Entries taken from a collection
-- ==== Sys2Proof/Certificates/Slice0/Obligations.lean ====
section
/-! DEFINITION. Sys2Proof/Certificates/Slice0/Obligations.lean: what is claimed of the machine. Each docstring names the
rules a statement rests on, and says where a clause is a choice of the spec or of the model. -/

open Sys2Proof Sys2Proof.Machine

/-- A step of a watched POLL runs the item at the index, or ends the POLL when there is none. What a step does while a POLL is watched item by item; its end is R166. The view is the model's choice, notes/assumptions/1.md (R11 maps "instruction" to an item, R30 "program counter" to `i`), and the values of `SyncRegs.rest` are, notes/assumptions/8.md. -/
def Obligations.StepRunsFetchedItemOrEndsPoll : Prop :=
  ∀ s : State, s.evaluating = true →
    (∀ i, fetchItem s = .ok i → step s = exec i s) ∧
    (∀ e, fetchItem s = .error e → step s = .next
      { s with
        bb := s.bb.drop s.sync.i
        mode := s.sync.m
        returned := s.returned ++ [.fragment (if s.cfg.params.fmt then formatText s.sync.out else s.sync.out)]
        sync := SyncRegs.rest
        evaluating := false })

/-- A step serves a port operation or BITS whole, opens a watched POLL, and with no request the block is inert. What a step does between operations: R51 (whole operations), R53 (one at a time), R197 (inert otherwise), BITS of R77, the gate of R166. The list of requests is the model's choice, notes/assumptions/10.md; the watched POLL (pollByItems) is, notes/assumptions/1.md; that a refused operation is a next state is its reading, notes/assumptions/12.md. -/
def Obligations.StepServesNextRequest : Prop :=
  ∀ s : State, s.evaluating = false →
    (s.pending = [] → step s = .next s) ∧
    (∀ o rest, s.pending = .op o :: rest → step s = exec (portInstr o) { s with pending := rest }) ∧
    (∀ bs rest, s.pending = .bits bs :: rest →
      (s.run = .running → step s = .next { s with pending := rest, bb := s.bb ++ bs }) ∧
      (s.run = .stopped → step s = .next { s with pending := rest })) ∧
    (∀ rest, s.pending = .pollByItems :: rest →
      (s.run = .stopped → step s = .next { s with pending := rest }) ∧
      (s.run = .running → s.bb.length < 7 →
        step s = .next { s with pending := rest, returned := s.returned ++ [.fragment []] }) ∧
      (s.run = .running → 7 ≤ s.bb.length →
        step s = .next { s with pending := rest, sync := SyncRegs.start s.mode, evaluating := true }))

/-- Every instruction and every step answers a next state. R187: "Nothing else fails"; the error kinds are values handed back (R190). That an operation refused by R159 is a next state is the model's reading, notes/assumptions/12.md; that there is no fault is, notes/assumptions/13.md. -/
def Obligations.EveryInstructionAndStepAnswersNext : Prop :=
  (∀ (i : Instr) (s : State), ∃ t, exec i s = .next t) ∧ (∀ s : State, ∃ t, step s = .next t)

/-- T1: a 1 met while looking for a start bit is passed over, whatever follows it. R103 (T1); its clause about step is about a watched POLL, the model's choice, notes/assumptions/1.md. -/
def Obligations.IdleBitIsPassedOver : Prop :=
  (∀ s : State, exec .idle s = .next { s with sync := { s.sync with i := s.sync.i + 1, control := .seekStart } }) ∧
    (∀ s : State, s.evaluating = true → s.bb[s.sync.i]? = some true →
      step s = .next { s with sync := { s.sync with i := s.sync.i + 1, control := .seekStart } }) ∧
    (∀ (cb : Codebook) (ph : Char) (m : Mode), syncBits cb ph [true, true, true] m = ⟨[], 3, m⟩)

/-- T5: a start bit whose seventh bit is 0 costs one bit, emits nothing and keeps the mode. T2, T3 and T5 (R104, R105, R107); its clause about step is about a watched POLL, the model's choice, notes/assumptions/1.md. -/
def Obligations.FalseStartConsumesOneBit : Prop :=
  (∀ (d : Code) (s : State), exec (.falseStart d) s = .next
      { s with sync := { s.sync with
          i := s.sync.i + 1, data := d, j := s.sync.i + 6, stop := 0, control := .seekStart } }) ∧
    (∀ (d : Code) (rest : List Bit) (s : State), s.evaluating = true →
      s.bb.drop s.sync.i = false :: (d.toList ++ false :: rest) → step s = .next
      { s with sync := { s.sync with
          i := s.sync.i + 1, data := d, j := s.sync.i + 6, stop := 0, control := .seekStart } }) ∧
    (∀ (cb : Codebook) (ph : Char) (m : Mode), syncBits cb ph (List.replicate 7 false) m = ⟨[], 1, m⟩)

/-- T4: a frame switches the mode, or emits its character or the placeholder, and is consumed with its whole stop run. R106 (T4, after T2 and T3) with the three ways of R120, R121, R122, for every Codebook and every mode, as a step of a watched POLL, which is the model's choice, notes/assumptions/1.md. -/
def Obligations.FrameRunsItsCodeAndConsumesItsStopRun : Prop :=
  ∀ (c : Code) (n : Nat) (rest : List Bit) (s : State), s.evaluating = true → 1 ≤ n → rest.head? ≠ some true →
    s.bb.drop s.sync.i = false :: (c.toList ++ List.replicate n true ++ rest) →
    (∀ target, s.cfg.params.codebook.switch.lookup c = some target → step s = .next
      { s with sync := ⟨.seekStart, s.sync.i + 6 + n, c, s.sync.i + 6 + n, n, s.sync.out, target⟩ }) ∧
    (∀ ch, s.cfg.params.codebook.switch.lookup c = none →
      (s.cfg.params.codebook.table s.sync.m).lookup c = some ch → step s = .next
      { s with sync := ⟨.seekStart, s.sync.i + 6 + n, c, s.sync.i + 6 + n, n, s.sync.out ++ [ch], s.sync.m⟩ }) ∧
    (s.cfg.params.codebook.switch.lookup c = none → (s.cfg.params.codebook.table s.sync.m).lookup c = none →
      step s = .next
      { s with sync := ⟨.seekStart, s.sync.i + 6 + n, c, s.sync.i + 6 + n, n,
          s.sync.out ++ [s.cfg.params.placeholder], s.sync.m⟩ })

/-- Each of the 32 frame instructions executes its own code, from every state and for every stop length of at least 1. R106 and R119 for all 32 constructors by name: exec answers a next state for each, with its frame. -/
def Obligations.EveryFrameInstructionExecutesItsOwnCode : Prop :=
  ∀ (n : Nat) (s : State), 1 ≤ n →
    let cb := s.cfg.params.codebook
    let ph := s.cfg.params.placeholder
    exec (.frame00000 n) s = .next (s.afterFrame (Code.of 0 0 0 0 0) n (execCode cb ph (Code.of 0 0 0 0 0) s.sync.m)) ∧
    exec (.frame00001 n) s = .next (s.afterFrame (Code.of 0 0 0 0 1) n (execCode cb ph (Code.of 0 0 0 0 1) s.sync.m)) ∧
    exec (.frame00010 n) s = .next (s.afterFrame (Code.of 0 0 0 1 0) n (execCode cb ph (Code.of 0 0 0 1 0) s.sync.m)) ∧
    exec (.frame00011 n) s = .next (s.afterFrame (Code.of 0 0 0 1 1) n (execCode cb ph (Code.of 0 0 0 1 1) s.sync.m)) ∧
    exec (.frame00100 n) s = .next (s.afterFrame (Code.of 0 0 1 0 0) n (execCode cb ph (Code.of 0 0 1 0 0) s.sync.m)) ∧
    exec (.frame00101 n) s = .next (s.afterFrame (Code.of 0 0 1 0 1) n (execCode cb ph (Code.of 0 0 1 0 1) s.sync.m)) ∧
    exec (.frame00110 n) s = .next (s.afterFrame (Code.of 0 0 1 1 0) n (execCode cb ph (Code.of 0 0 1 1 0) s.sync.m)) ∧
    exec (.frame00111 n) s = .next (s.afterFrame (Code.of 0 0 1 1 1) n (execCode cb ph (Code.of 0 0 1 1 1) s.sync.m)) ∧
    exec (.frame01000 n) s = .next (s.afterFrame (Code.of 0 1 0 0 0) n (execCode cb ph (Code.of 0 1 0 0 0) s.sync.m)) ∧
    exec (.frame01001 n) s = .next (s.afterFrame (Code.of 0 1 0 0 1) n (execCode cb ph (Code.of 0 1 0 0 1) s.sync.m)) ∧
    exec (.frame01010 n) s = .next (s.afterFrame (Code.of 0 1 0 1 0) n (execCode cb ph (Code.of 0 1 0 1 0) s.sync.m)) ∧
    exec (.frame01011 n) s = .next (s.afterFrame (Code.of 0 1 0 1 1) n (execCode cb ph (Code.of 0 1 0 1 1) s.sync.m)) ∧
    exec (.frame01100 n) s = .next (s.afterFrame (Code.of 0 1 1 0 0) n (execCode cb ph (Code.of 0 1 1 0 0) s.sync.m)) ∧
    exec (.frame01101 n) s = .next (s.afterFrame (Code.of 0 1 1 0 1) n (execCode cb ph (Code.of 0 1 1 0 1) s.sync.m)) ∧
    exec (.frame01110 n) s = .next (s.afterFrame (Code.of 0 1 1 1 0) n (execCode cb ph (Code.of 0 1 1 1 0) s.sync.m)) ∧
    exec (.frame01111 n) s = .next (s.afterFrame (Code.of 0 1 1 1 1) n (execCode cb ph (Code.of 0 1 1 1 1) s.sync.m)) ∧
    exec (.frame10000 n) s = .next (s.afterFrame (Code.of 1 0 0 0 0) n (execCode cb ph (Code.of 1 0 0 0 0) s.sync.m)) ∧
    exec (.frame10001 n) s = .next (s.afterFrame (Code.of 1 0 0 0 1) n (execCode cb ph (Code.of 1 0 0 0 1) s.sync.m)) ∧
    exec (.frame10010 n) s = .next (s.afterFrame (Code.of 1 0 0 1 0) n (execCode cb ph (Code.of 1 0 0 1 0) s.sync.m)) ∧
    exec (.frame10011 n) s = .next (s.afterFrame (Code.of 1 0 0 1 1) n (execCode cb ph (Code.of 1 0 0 1 1) s.sync.m)) ∧
    exec (.frame10100 n) s = .next (s.afterFrame (Code.of 1 0 1 0 0) n (execCode cb ph (Code.of 1 0 1 0 0) s.sync.m)) ∧
    exec (.frame10101 n) s = .next (s.afterFrame (Code.of 1 0 1 0 1) n (execCode cb ph (Code.of 1 0 1 0 1) s.sync.m)) ∧
    exec (.frame10110 n) s = .next (s.afterFrame (Code.of 1 0 1 1 0) n (execCode cb ph (Code.of 1 0 1 1 0) s.sync.m)) ∧
    exec (.frame10111 n) s = .next (s.afterFrame (Code.of 1 0 1 1 1) n (execCode cb ph (Code.of 1 0 1 1 1) s.sync.m)) ∧
    exec (.frame11000 n) s = .next (s.afterFrame (Code.of 1 1 0 0 0) n (execCode cb ph (Code.of 1 1 0 0 0) s.sync.m)) ∧
    exec (.frame11001 n) s = .next (s.afterFrame (Code.of 1 1 0 0 1) n (execCode cb ph (Code.of 1 1 0 0 1) s.sync.m)) ∧
    exec (.frame11010 n) s = .next (s.afterFrame (Code.of 1 1 0 1 0) n (execCode cb ph (Code.of 1 1 0 1 0) s.sync.m)) ∧
    exec (.frame11011 n) s = .next (s.afterFrame (Code.of 1 1 0 1 1) n (execCode cb ph (Code.of 1 1 0 1 1) s.sync.m)) ∧
    exec (.frame11100 n) s = .next (s.afterFrame (Code.of 1 1 1 0 0) n (execCode cb ph (Code.of 1 1 1 0 0) s.sync.m)) ∧
    exec (.frame11101 n) s = .next (s.afterFrame (Code.of 1 1 1 0 1) n (execCode cb ph (Code.of 1 1 1 0 1) s.sync.m)) ∧
    exec (.frame11110 n) s = .next (s.afterFrame (Code.of 1 1 1 1 0) n (execCode cb ph (Code.of 1 1 1 1 0) s.sync.m)) ∧
    exec (.frame11111 n) s = .next (s.afterFrame (Code.of 1 1 1 1 1) n (execCode cb ph (Code.of 1 1 1 1 1) s.sync.m))

/-- With CB_DEFAULT the three switch frames lead to RUS, FIGS and LAT from every mode and emit nothing. The switch rows of CB_DEFAULT (R127, R154, R158), PRESUMED content: notes/assumptions/7.md. -/
def Obligations.DefaultCodebookSwitchFrames : Prop :=
  switchRow .frame00000 (Code.of 0 0 0 0 0) .rus ∧
  switchRow .frame11011 (Code.of 1 1 0 1 1) .figs ∧
  switchRow .frame11111 (Code.of 1 1 1 1 1) .lat

/-- With CB_DEFAULT each of 28 literal frames emits the character of its mode's column and keeps the mode. The literal rows of CB_DEFAULT (R128 to R157 but for R145 and R154), PRESUMED content: notes/assumptions/7.md. -/
def Obligations.DefaultCodebookLiteralFrames : Prop :=
  literalRow .frame00001 (Code.of 0 0 0 0 1) 'T' 'Т' '5' ∧
  literalRow .frame00010 (Code.of 0 0 0 1 0) '\r' '\r' '\r' ∧
  literalRow .frame00011 (Code.of 0 0 0 1 1) 'O' 'О' '9' ∧
  literalRow .frame00100 (Code.of 0 0 1 0 0) ' ' ' ' ' ' ∧
  literalRow .frame00101 (Code.of 0 0 1 0 1) 'H' 'Х' 'Щ' ∧
  literalRow .frame00110 (Code.of 0 0 1 1 0) 'N' 'Н' ',' ∧
  literalRow .frame00111 (Code.of 0 0 1 1 1) 'M' 'М' '.' ∧
  literalRow .frame01000 (Code.of 0 1 0 0 0) '\n' '\n' '\n' ∧
  literalRow .frame01001 (Code.of 0 1 0 0 1) 'L' 'Л' ')' ∧
  literalRow .frame01010 (Code.of 0 1 0 1 0) 'R' 'Р' '4' ∧
  literalRow .frame01011 (Code.of 0 1 0 1 1) 'G' 'Г' 'Ш' ∧
  literalRow .frame01100 (Code.of 0 1 1 0 0) 'I' 'И' '8' ∧
  literalRow .frame01101 (Code.of 0 1 1 0 1) 'P' 'П' '0' ∧
  literalRow .frame01110 (Code.of 0 1 1 1 0) 'C' 'Ц' ':' ∧
  literalRow .frame01111 (Code.of 0 1 1 1 1) 'V' 'Ж' '=' ∧
  literalRow .frame10000 (Code.of 1 0 0 0 0) 'E' 'Е' '3' ∧
  literalRow .frame10001 (Code.of 1 0 0 0 1) 'Z' 'З' '+' ∧
  literalRow .frame10011 (Code.of 1 0 0 1 1) 'B' 'Б' '?' ∧
  literalRow .frame10100 (Code.of 1 0 1 0 0) 'S' 'С' '\'' ∧
  literalRow .frame10101 (Code.of 1 0 1 0 1) 'Y' 'Ы' '6' ∧
  literalRow .frame10110 (Code.of 1 0 1 1 0) 'F' 'Ф' 'Э' ∧
  literalRow .frame10111 (Code.of 1 0 1 1 1) 'X' 'Ь' '/' ∧
  literalRow .frame11000 (Code.of 1 1 0 0 0) 'A' 'А' '-' ∧
  literalRow .frame11001 (Code.of 1 1 0 0 1) 'W' 'В' '2' ∧
  literalRow .frame11010 (Code.of 1 1 0 1 0) 'J' 'Й' 'Ю' ∧
  literalRow .frame11100 (Code.of 1 1 1 0 0) 'U' 'У' '7' ∧
  literalRow .frame11101 (Code.of 1 1 1 0 1) 'Q' 'Я' '1' ∧
  literalRow .frame11110 (Code.of 1 1 1 1 0) 'K' 'К' '('

/-- With CB_DEFAULT code 10010 is a letter in LAT and RUS and gives the placeholder in FIGS. R145, the one unmapped code of CB_DEFAULT (D38), PRESUMED content: notes/assumptions/7.md. It holds for every value of PLACEHOLDER. -/
def Obligations.DefaultCodebookUnmappedFrame : Prop :=
  ∀ (n : Nat) (s : State), 1 ≤ n → s.cfg.params.codebook = cbDefault →
    (s.sync.m = .lat → exec (.frame10010 n) s = .next (s.afterFrame (Code.of 1 0 0 1 0) n (some 'D', .lat))) ∧
    (s.sync.m = .rus → exec (.frame10010 n) s = .next (s.afterFrame (Code.of 1 0 0 1 0) n (some 'Д', .rus))) ∧
    (s.sync.m = .figs →
      exec (.frame10010 n) s = .next (s.afterFrame (Code.of 1 0 0 1 0) n (some s.cfg.params.placeholder, .figs)))

/-- The attested switch code 11011 leads to FIGS from every mode and emits nothing. R154, whose entry the document attests. An entry in a mode table is never read. That EXEC run as an instruction hands back a record is the model's choice, notes/assumptions/16.md. -/
def Obligations.FigsSwitchCodeEmitsNothing : Prop :=
  (∀ (n : Nat) (s : State), 1 ≤ n → s.cfg.params.codebook.switch.lookup (Code.of 1 1 0 1 1) = some .figs →
      exec (.frame11011 n) s = .next (s.afterFrame (Code.of 1 1 0 1 1) n (none, .figs)) ∧
      ∀ m, exec (.exec (Code.of 1 1 0 1 1) m) s = .next { s with returned := s.returned ++ [.executed none .figs] }) ∧
    cbDefault.switch.lookup (Code.of 1 1 0 1 1) = some .figs ∧
    cbSrc.switch.lookup (Code.of 1 1 0 1 1) = some .figs ∧
    (∀ ph, syncBits cbDefault ph (enc (Code.of 1 1 0 1 1) ++ enc (Code.of 0 0 0 0 1)) .lat = ⟨['5'], 16, .figs⟩) ∧
    (∀ ph, syncBits cbSrc ph (enc (Code.of 1 1 0 1 1) ++ enc (Code.of 0 0 0 0 1)) .lat = ⟨['5'], 16, .figs⟩)

/-- EXEC: the switch table first, then the table of the mode on entry, else the placeholder. R120, R121, R122, for every Codebook. That EXEC run as an instruction hands back a record and changes nothing else is the model's choice, notes/assumptions/16.md. -/
def Obligations.ExecLooksUpSwitchThenModeTable : Prop :=
  ∀ (code : Code) (m : Mode) (s : State),
    (∀ target, s.cfg.params.codebook.switch.lookup code = some target →
      exec (.exec code m) s = .next { s with returned := s.returned ++ [.executed none target] }) ∧
    (∀ ch, s.cfg.params.codebook.switch.lookup code = none → (s.cfg.params.codebook.table m).lookup code = some ch →
      exec (.exec code m) s = .next { s with returned := s.returned ++ [.executed (some ch) m] }) ∧
    (s.cfg.params.codebook.switch.lookup code = none → (s.cfg.params.codebook.table m).lookup code = none →
      exec (.exec code m) s = .next
        { s with returned := s.returned ++ [.executed (some s.cfg.params.placeholder) m] })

> [What this task involves]:
The line above containing "def Obligations.StepServesNextRequest : Prop", the line containing "(∀ rest, s.pending", and every line between them are to be transcribed exactly; no other line is wanted.

> [Reply to the exercise]:
def Obligations.StepServesNextRequest : Prop :=
  ∀ s : State, s.evaluating = false →
    (s.pending = [] → step s = .next s) ∧
    (∀ o rest, s.pending = .op o :: rest → step s = exec (portInstr o) { s with pending := rest }) ∧
    (∀ bs rest, s.pending = .bits bs :: rest →
      (s.run = .running → step s = .next { s with pending := rest, bb := s.bb ++ bs }) ∧
      (s.run = .stopped → step s = .next { s with pending := rest })) ∧
    (∀ rest, s.pending = .pollByItems :: rest →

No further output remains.